What is required
Find all the lines in the entries below that hold the word "other" and copy them.

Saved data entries
/-- Both units idle, both producers with a word to offer, one turn to take. -/
def offering (w : Token) (t : Turn) : State := { State.reset with ei := [w], di := [w], sched := [t] }

theorem witness_StepRunsTheDecodedInputToken :
    ((offering 0x041 .encAccept).rst = false ∧ (offering 0x041 .encAccept).sched = .encAccept :: [] ∧
      (offering 0x041 .encAccept).ei = 0x041 :: [] ∧ (offering 0x041 .encAccept).e.oq = [] ∧
      decode .ei 0x041 = .ok (.epush 0x41)) ∧
    ((offering 0x1FF .decAccept).rst = false ∧ (offering 0x1FF .decAccept).sched = .decAccept :: [] ∧
      (offering 0x1FF .decAccept).di = 0x1FF :: [] ∧ (offering 0x1FF .decAccept).d.oq = [] ∧
      decode .di 0x1FF = .ok .dend) :=
  ⟨⟨rfl, rfl, rfl, rfl, rfl⟩, ⟨rfl, rfl, rfl, rfl, rfl⟩⟩
theorem witness_StepRunsTheQueuedOutputToken :
    ({ encAt 0 false [.edone] with sched := [.encEmit] }.rst = false ∧
      { encAt 0 false [.edone] with sched := [.encEmit] }.sched = .encEmit :: [] ∧
      { encAt 0 false [.edone] with sched := [.encEmit] }.e.oq = .edone :: [] ∧
      decode .eo EOToken.edone.word = .ok .edone) ∧
    ({ decAt 0 0 false [.ddoneErr] with sched := [.decEmit] }.rst = false ∧
      { decAt 0 0 false [.ddoneErr] with sched := [.decEmit] }.sched = .decEmit :: [] ∧
      { decAt 0 0 false [.ddoneErr] with sched := [.decEmit] }.d.oq = .ddoneErr :: [] ∧
      decode .dO DOToken.ddoneErr.word = .ok .ddoneErr) :=
  ⟨⟨rfl, rfl, rfl, rfl⟩, ⟨rfl, rfl, rfl, rfl⟩⟩
theorem witness_IdleTurnsChangeOnlyTheSchedule :
    State.reset.sched = [] ∧
    ({ State.reset with sched := [.encAccept] }.sched = .encAccept :: [] ∧ State.reset.ei = []) ∧
    ({ encAt 0 false bb8 with sched := [.encAccept] }.sched = .encAccept :: [] ∧ (encAt 0 false bb8).e.oq ≠ []) ∧
    ({ State.reset with sched := [.decAccept] }.sched = .decAccept :: [] ∧ State.reset.di = []) ∧
    ({ State.reset with sched := [.encEmit] }.sched = .encEmit :: [] ∧ State.reset.e.oq = []) ∧
    ({ State.reset with sched := [.decEmit] }.sched = .decEmit :: [] ∧ State.reset.d.oq = []) := by decide

theorem witness_EveryStepKeepsTheInvariant :
    { largest with di := [0x03A], sched := [.decAccept] }.Inv ∧
      ∃ s', step { largest with di := [0x03A], sched := [.decAccept] } = .next s' ∧ s'.d.err = true :=
  ⟨largest_Inv, _, rfl, by decide⟩
theorem witness_AccumulatorNeverWraps : largest.Inv ∧ largest.d.acc.toNat + (44 : Index).val * 2025 = 91124 :=
  ⟨largest_Inv, by decide⟩
theorem witness_ErrorFlagRisesAndFallsByTheRule :
    (∃ s', step (offering 0x061 .decAccept) = .next s' ∧ (offering 0x061 .decAccept).pins.decErr = false ∧
      s'.pins.decErr = true) ∧
    (∃ s', step { decAt 736 2 false [] with di := [0x057], sched := [.decAccept] } = .next s' ∧
      s'.pins.decErr = true) ∧
    (∃ s', step { decAt 0 0 true [] with di := [0x100], sched := [.decAccept] } = .next s' ∧
      (decAt 0 0 true []).pins.decErr = true ∧ s'.pins.decErr = false) ∧
    (∃ s', step { decAt 0 0 true [] with sched := [.assertReset] } = .next s' ∧ s'.pins.decErr = false) :=
  ⟨⟨_, rfl, by decide, by decide⟩, ⟨_, rfl, by decide⟩, ⟨_, rfl, by decide, by decide⟩, ⟨_, rfl, by decide⟩⟩
theorem witness_AcceptNeedsAnEmptyQueue :
    (∃ s', step (offering 0x041 .encAccept) = .next s' ∧ s'.trace.ei ≠ (offering 0x041 .encAccept).trace.ei) ∧
    (∃ s', step { encAt 0 false [.edone] with sched := [.encEmit] } = .next s' ∧ s'.trace.eo ≠ []) ∧
    (∃ s', step (offering 0x041 .decAccept) = .next s' ∧ s'.trace.di ≠ (offering 0x041 .decAccept).trace.di) ∧
    (∃ s', step { decAt 0 0 false [.ddoneOk] with sched := [.decEmit] } = .next s' ∧ s'.trace.dO ≠ []) :=
  ⟨⟨_, rfl, by decide⟩, ⟨_, rfl, by decide⟩, ⟨_, rfl, by decide⟩, ⟨_, rfl, by decide⟩⟩
theorem witness_NoInputTokenIsLostOrDuplicated :
    ∃ s', step (offering 0x041 .encAccept) = .next s' ∧ s'.ei ≠ (offering 0x041 .encAccept).ei :=
  ⟨_, rfl, by decide⟩
theorem witness_EveryEndGetsExactlyOneDone :
    (∃ s', step (offering 0x100 .encAccept) = .next s') ∧
    ((offering 0x100 .encAccept).trace.eo ++ (offering 0x100 .encAccept).e.oq.map EOToken.word).countP tokKind =
      (offering 0x100 .encAccept).trace.ei.countP tokKind ∧
    (∃ s', step (offering 0x100 .decAccept) = .next s') ∧
    ((offering 0x100 .decAccept).trace.dO ++ (offering 0x100 .decAccept).d.oq.map DOToken.word).countP tokKind =
      (offering 0x100 .decAccept).trace.di.countP tokKind :=
  ⟨⟨_, rfl⟩, rfl, ⟨_, rfl⟩, rfl⟩

/-- Two runs with the same encoder side and different decoder sides and turns. -/
theorem witness_EncoderIsIndependentOfTheDecoder :
    (State.start [0x041] [] [.encAccept]).sameEncoderSide (State.start [0x041] [0x061] [.decAccept, .encAccept]) ∧
    (State.start [0x041] [] [.encAccept]).sched.filter (fun x => x ≠ .decAccept ∧ x ≠ .decEmit) =
      (State.start [0x041] [0x061] [.decAccept, .encAccept]).sched.filter (fun x => x ≠ .decAccept ∧ x ≠ .decEmit) ∧
    (∃ s', Host.Core.run core 1 (State.start [0x041] [] [.encAccept]) = .next s') ∧
    (∃ t', Host.Core.run core 2 (State.start [0x041] [0x061] [.decAccept, .encAccept]) = .next t') :=
  ⟨⟨rfl, rfl, rfl, rfl, rfl⟩, by decide, ⟨_, rfl⟩, ⟨_, rfl⟩⟩
theorem witness_DecoderIsIndependentOfTheEncoder :
    (State.start [] [0x061] [.decAccept]).sameDecoderSide (State.start [0x041] [0x061] [.encAccept, .decAccept]) ∧
    (State.start [] [0x061] [.decAccept]).sched.filter (fun x => x ≠ .encAccept ∧ x ≠ .encEmit) =
      (State.start [0x041] [0x061] [.encAccept, .decAccept]).sched.filter (fun x => x ≠ .encAccept ∧ x ≠ .encEmit) ∧
    (∃ s', Host.Core.run core 1 (State.start [] [0x061] [.decAccept]) = .next s') ∧
    (∃ t', Host.Core.run core 2 (State.start [0x041] [0x061] [.encAccept, .decAccept]) = .next t') :=
  ⟨⟨rfl, rfl, rfl, rfl, rfl⟩, by decide, ⟨_, rfl⟩, ⟨_, rfl⟩⟩

theorem witness_EncodeUndoesDecode : decodeText [0x55, 0x35] = some [0xFF] ∧ decodeText [] = some [] ∧
    decodeText [0x46, 0x47, 0x57] = some [0xFF, 0xFF] := by decide
theorem witness_LengthLaws : decodeText [0x55, 0x35] = some [0xFF] ∧ (decodeAnswer [0x41]).2 = false ∧
    (decodeAnswer [0x42, 0x42, 0x38, 0x42]).2 = false := by decide
theorem witness_EncodedTextIsFromTheAlphabet : (0x3A : Byte) ∈ encodeText [0x2C] := by decide
theorem witness_AFailedMessageSendsNothingMore :
    (decodeScan [0x61]).2 = none ∧ (decodeScan [0x47, 0x47, 0x57]).2 = none := by decide

/-- The encoder has accepted one byte, and the decoder one character. -/
def oneTaken : State :=
  { encAt 0x41 true [] with
    d := { acc := 11, cnt := 1, err := false, oq := [] }
    trace := { ei := [0x041], eo := [], di := [0x042], dO := [] } }

theorem witness_EveryStepKeepsTheEncoderOnTrack :
    { oneTaken with ei := [0x100], sched := [.encAccept] }.EncoderTracks ∧
      ∃ s', step { oneTaken with ei := [0x100], sched := [.encAccept] } = .next s' :=
  ⟨⟨by decide, by decide, by decide⟩, _, rfl⟩
theorem witness_EveryStepKeepsTheDecoderOnTrack :
    { oneTaken with di := [0x100], sched := [.decAccept] }.DecoderTracks ∧
      ∃ s', step { oneTaken with di := [0x100], sched := [.decAccept] } = .next s' :=
  ⟨⟨by decide, by decide, by decide, by decide⟩, _, rfl⟩
theorem witness_EncoderResultsAreEncodeOfTheMessages :
    ∃ s, Host.Core.run core 2 (State.start [0x100] [] [.encAccept, .encEmit]) = .next s ∧ s.e.oq = [] ∧
      messages s.trace.ei = [[]] :=
  ⟨_, rfl, by decide, by decide⟩
theorem witness_DecoderResultsAreDecodeOfTheMessages :
    ∃ s, Host.Core.run core 3 (State.start [] [0x061, 0x100] [.decAccept, .decAccept, .decEmit]) = .next s ∧
      s.d.oq = [] ∧ messages s.trace.di = [[0x61]] :=
  ⟨_, rfl, by decide, by decide⟩
theorem witness_UnitsAreIdleWhenARunIsOver :
    ∃ s, Host.Core.run core 2 (State.start [0x100] [] [.encAccept, .encEmit]) = .next s ∧ s.RunOver :=
  ⟨_, rfl, by decide, by decide, by decide, by decide, by decide, by decide⟩
theorem witness_EncoderFinishesEveryMessage :
    (State.start [0x041, 0x100, 0x000] [] [.encAccept, .encAccept, .encEmit, .encEmit, .encEmit]).rst = false ∧
    (State.start [0x041, 0x100, 0x000] [] [.encAccept, .encAccept, .encEmit, .encEmit, .encEmit]).e = Encoder.idle ∧
    (State.start [0x041, 0x100, 0x000] [] [.encAccept, .encAccept, .encEmit, .encEmit, .encEmit]).ei =
      encodeTokens [0x41] ++ [0x000] ∧
    (State.start [0x041, 0x100, 0x000] [] [.encAccept, .encAccept, .encEmit, .encEmit, .encEmit]).sched =
      encoderTurns [0x41] ++ [] := by decide
theorem witness_DecoderFinishesEveryMessage :
    (State.start [] [0x061, 0x100] (decoderTurns 1)).rst = false ∧
    (State.start [] [0x061, 0x100] (decoderTurns 1)).d = Decoder.idle ∧
    (State.start [] [0x061, 0x100] (decoderTurns 1)).di = decodeTokens [0x61] ++ [] ∧
    (State.start [] [0x061, 0x100] (decoderTurns 1)).sched = decoderTurns [(0x61 : Byte)].length ++ [] := by decide
theorem witness_ForeignCharactersFailTheMessage : ∀ i : Index, (symbolOf i).code ≠ 0x61#8 := by decide
theorem witness_LengthOneModThreeFailsTheMessage :
    (∀ ch ∈ [0x42#8, 0x42#8, 0x38#8, 0x42#8], ∃ i : Index, (symbolOf i).code = ch) ∧
    [0x42#8, 0x42#8, 0x38#8, 0x42#8].length % 3 = 1 ∧ (decodeScan [0x42, 0x42, 0x38, 0x42]).2 ≠ none := by decide

end Sys2Proof.Tests
end

section
/-! PROOF. What crosses a port in one step (00_scope.md R11, 10_state.md R30, R54, 70_reset_and_hazards.md R176). -/

namespace Sys2Proof.Machine

/-- Settles O34, by the cases of a step: an `ACCEPT` and an `EMIT` each add one word to one stream and leave the other
three alone, under their guard on the queue; `RESET` alone restarts the streams; any other turn leaves all four. -/
theorem acceptNeedsAnEmptyQueue : Obligations.AcceptNeedsAnEmptyQueue := by
  intro s s' h
  cases step_cases h with
  | noTurn | releaseReset | notEnabled => exact ⟨absurd rfl, absurd rfl, absurd rfl, absurd rfl⟩
  | assertReset =>
    exact ⟨fun _ => .inl rfl, fun _ => .inl rfl, fun _ => .inl rfl, fun _ => .inl rfl⟩
  | encAccept _ w _ _ _ _ hq => exact ⟨fun _ => .inr ⟨hq, rfl, w, rfl⟩, absurd rfl, absurd rfl, absurd rfl⟩
  | decAccept _ w _ _ _ _ hq => exact ⟨absurd rfl, absurd rfl, fun _ => .inr ⟨hq, rfl, w, rfl⟩, absurd rfl⟩
  | encEmit _ head rest _ _ hq =>
    exact ⟨absurd rfl, fun _ => .inr ⟨head, rest, hq, rfl, rfl⟩, absurd rfl, absurd rfl⟩
  | decEmit _ head rest _ _ hq =>
    exact ⟨absurd rfl, absurd rfl, absurd rfl, fun _ => .inr ⟨head, rest, hq, rfl, rfl⟩⟩

end Sys2Proof.Machine
end

section
/-! PROOF. What `DPUSH` and `DEND` can do to the decoder, said once (42_decoder.md R117, R118), and when `exec` answers
the same state (10_state.md R30, 70_reset_and_hazards.md R176, R178). -/

namespace Sys2Proof.Machine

Written reply
/-- Settles O34, by the cases of a step: an `ACCEPT` and an `EMIT` each add one word to one stream and leave the other
three alone, under their guard on the queue; `RESET` alone restarts the streams; any other turn leaves all four. -/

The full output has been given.